Yan Dingding, Wu Xiaotian, Tang Sanyi
School of Mathematics and Statistics, Shaanxi Normal University, Xi'an, People's Republic of China.
College of Arts and Sciences, Shanghai Maritime University, Shanghai, People's Republic of China.
J Pharmacokinet Pharmacodyn. 2022 Apr;49(2):209-225. doi: 10.1007/s10928-021-09794-5. Epub 2021 Oct 27.
Pharmacokinetics is a scientific branch of pharmacology that describes the time course of drug concentration within a living organism and helps the scientific decision-making of potential drug candidates. However, the classical pharmacokinetic models with the eliminations of zero-order, first-order and saturated Michaelis-Menten processes, assume that patients perfectly follow drug regimens during drug treatment, and the significant factor of patients' drug adherence is not taken into account.

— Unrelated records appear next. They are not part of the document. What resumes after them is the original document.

-- ==== Sys2Proof/Safety.lean ====
section
/-! DEFINITION. What the statements speak of: the contents of a space as a byte sequence, what the host may
take as a result, and the invariants of the machine (40_encoder.md R86, 41_decoder.md R105). -/

namespace Sys2Proof.Machine

/-- The canonical form of a space: the listed indices rise strictly.  An unlisted index holds no value, so
no listed byte equals what an unlisted index reads as. -/
abbrev Memory.wf (m : Memory) : Prop := m.Pairwise fun x y => x.1 < y.1

/-- The space holds the sequence `X` from index 0 on. -/
abbrev Memory.HasBytes (m : Memory) (X : List Byte) : Prop := ∀ i, i < X.length → Memory.read m i = X[i]?

/-- Every index below `n` holds a value. -/
abbrev Memory.WrittenBelow (m : Memory) (n : Nat) : Prop := ∀ i, i < n → (Memory.read m i).isSome

/-- The two spaces agree at every index from `n` on. -/
def Memory.AgreeFrom (n : Nat) (m m' : Memory) : Prop := ∀ i, n ≤ i → Memory.read m' i = Memory.read m i

/-- The preconditions of a START of `u` on the input `X` (R34, R41, R51, R52, R78, R93): the unit is not
BUSY, the length and the capacity are in their ranges, and the host has written the input. -/
def Accepts (u : UnitId) (X : List Byte) (cap : Nat) (s : State) : Prop :=
  s.phaseOf u ≠ .busy ∧ lengthOk s X.length = true ∧ neededCap u X.length ≤ cap ∧
    Memory.HasBytes (s.space (inSpace u)) X

/-- What the host may take from a unit once it has seen `DONE` (R40, R140, R141, R145): the first `OUT_LEN`
bytes of the output, and nothing after a failure. -/
def resultLen (s : State) : UnitId → Option Nat
  | .enc => if (encStatus s).done then some s.enc.outLen else none
  | .dec => if (decStatus s).done && !(decStatus s).fail then some s.dec.outLen else none

/-- The host takes `X` as the result of the unit. -/
def HasResult (u : UnitId) (X : List Byte) (s : State) : Prop :=
  resultLen s u = some X.length ∧ Memory.HasBytes (s.space (outSpace u)) X

/-- The four spaces are in canonical form. -/
def MemoryInv (s : State) : Prop := ∀ sp, Memory.wf (s.space sp)

/-- ENC between two steps of an operation (R86 I1, I2, I3, I6, I7, and the preconditions R41, R51 that START
checked).  `wr - 1 - rd` is `caps`, the number of full blocks closed so far, each of which consumed 254
raw bytes. -/
def EncInv (s : State) : Prop :=
  s.enc.phase = .busy →
    s.enc.wr = s.enc.slot + s.enc.cnt.toNat ∧ 1 ≤ s.enc.cnt.toNat ∧ s.enc.cnt.toNat ≤ 254 ∧
    1 + s.enc.rd ≤ s.enc.wr ∧ 254 * (s.enc.wr - 1 - s.enc.rd) + (s.enc.cnt.toNat - 1) ≤ s.enc.rd ∧
    (s.enc.jc = true → s.enc.cnt.toNat = 1 ∧ 254 ≤ s.enc.rd) ∧ s.enc.rd ≤ s.enc.inLen ∧
    s.enc.outLen = 0 ∧ encBound s.enc.inLen ≤ s.enc.outCap ∧ Memory.WrittenBelow s.encIn s.enc.inLen

/-- DEC between two steps of an operation (R105 J1, J2, J3, and the preconditions R41, R52 that START
checked); `FAIL` implies `DONE` (R33). -/
def DecInv (s : State) : Prop :=
  (s.dec.fail = true → s.dec.phase = .done ∧ s.dec.outLen = 0) ∧
  (s.dec.phase = .busy →
    1 ≤ s.dec.inLen ∧ s.dec.wr ≤ s.dec.rd ∧ s.dec.rd ≤ s.dec.inLen ∧
    (s.dec.st = .hdr → s.dec.rem = 0#8) ∧
    (s.dec.st = .data →
      1 ≤ s.dec.rem.toNat ∧ s.dec.rem.toNat ≤ 254 ∧ s.dec.rd + s.dec.rem.toNat ≤ s.dec.inLen ∧
      s.dec.wr + 1 ≤ s.dec.rd ∧ s.dec.code ≠ Config.term) ∧
    s.dec.outLen = 0 ∧ s.dec.inLen ≤ s.dec.outCap ∧ Memory.WrittenBelow s.decIn s.dec.inLen)

/-- The machine's invariant: it holds at reset and every step keeps it. -/
def MachineInv (s : State) : Prop := MemoryInv s ∧ EncInv s ∧ DecInv s

/-- What ENC has written so far in an operation (R86 I4, I5): below the open slot every byte is written and
non-zero, and after it stand the raw bytes of the open block, which are non-zero. -/
def EncContent (s : State) : Prop :=
  s.enc.phase = .busy →
    (∀ i, i < s.enc.slot → ∃ v, Memory.read s.encOut i = some v ∧ v ≠ Config.term) ∧
    (∀ k, 1 ≤ k → k < s.enc.cnt.toNat →
      ∃ b, Memory.read s.encIn (s.enc.rd + k - s.enc.cnt.toNat) = some b ∧ b ≠ Config.term ∧
        Memory.read s.encOut (s.enc.slot + k) = some b)

/-- The unit that an instruction is a step or an operation of (R76, R78 to R103). -/
def unitOf : Instr → UnitId
  | .encode _ _ => .enc
  | .decode _ _ => .dec
  | .blkIllegal => .dec
  | .blkEmpty => .dec
  | .blkFull => .dec
  | .blkShort _ => .dec
  | .encZero => .enc
  | .encData _ => .enc
  | .encCap _ => .enc
  | .encStart _ _ => .enc
  | .encFinish => .enc
  | .decStart _ _ => .dec
  | .decData => .dec
  | .decFinish => .dec

/-- Nothing outside ENC's registers and `ENC.OUT` changes: the frame of every ENC instruction (R14, R40). -/
def EncFrame (s t : State) : Prop :=
  t.dec = s.dec ∧ t.encIn = s.encIn ∧ t.decIn = s.decIn ∧ t.decOut = s.decOut ∧ t.turns = s.turns ∧
    t.draws = s.draws ∧ t.maxLen = s.maxLen

/-- Nothing outside DEC's registers, `DEC.OUT` and the count of draws changes: the frame of every DEC
instruction (R14, R40). -/
def DecFrame (s t : State) : Prop :=
  t.enc = s.enc ∧ t.encIn = s.encIn ∧ t.encOut = s.encOut ∧ t.decIn = s.decIn ∧ t.turns = s.turns ∧
    t.maxLen = s.maxLen

/-- The effect of `raise MalformedFrame` between the states around it (R124): `OUT_LEN` 0, `FAIL` 1, phase
`DONE`, every other register as it was (of `IN_LEN` and `OUT_CAP` that is the model's choice,
notes/assumptions/13.md, and of the working registers too, 10.md), and `DEC.OUT` as it was from index
`IN_LEN - 1` on.  Nothing is
said of the bytes below that index. -/
def MalformedEntry (s t : State) : Prop :=
  t.dec = { s.dec with outLen := 0, fail := true, phase := .done } ∧ DecFrame s t ∧
    Memory.AgreeFrom (s.dec.inLen - 1) s.decOut t.decOut

/-- A move of the host is next: the only moves that the spec leaves without a meaning are the host's. -/
def HostTurnNext (s : State) : Prop := ∃ m ts, s.turns = .host m :: ts

end Sys2Proof.Machine
end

In this study, therefore, considering the random change of dosage at the fixed dosing time interval, we reformulate the classical deterministic one-compartment pharmacokinetic models to the framework of stochastic, and analyze their qualitative properties including the expectation and variance of the drug concentration, existence of limit drug distribution, and the stochastic properties such as transience and recurrence. In addition, we carry out sensitivity analysis of drug adherence-related parameters to the key values like expectation and variance, especially for the impact on the lowest and highest steady state drug concentrations (i.e. the therapeutic window). Our findings can provide an important theoretical guidance for the variability of drug concentration and help the optimal design of medication regimens. Moreover, The developed models in this paper can support for the potential study of the impact of drug adherence on long-term treatment for chronic diseases like HIV, by integrating disease models and the stochastic PK models.
药代动力学是药理学的一个科学分支,它描述了药物在生物体内的浓度随时间变化的过程,并有助于对潜在候选药物进行科学决策。然而,经典的药代动力学模型,包括零级、一级消除以及饱和米氏过程,假定患者在药物治疗期间能完美遵循给药方案,而未考虑患者药物依从性这一重要因素。因此,在本研究中,考虑到在固定给药时间间隔内剂量的随机变化,我们将经典的确定性单室药代动力学模型重新构建为随机框架,并分析其定性性质,包括药物浓度的期望和方差、极限药物分布的存在性以及诸如暂态和常返性等随机性质。此外,我们对与药物依从性相关的参数进行敏感性分析,以研究其对期望和方差等关键值的影响,特别是对最低和最高稳态药物浓度(即治疗窗)的影响。我们的研究结果可为药物浓度的变异性提供重要的理论指导,并有助于优化给药方案的设计。此外,本文所建立的模型通过整合疾病模型和随机药代动力学模型,可为研究药物依从性对如艾滋病等慢性疾病长期治疗的影响提供潜在支持。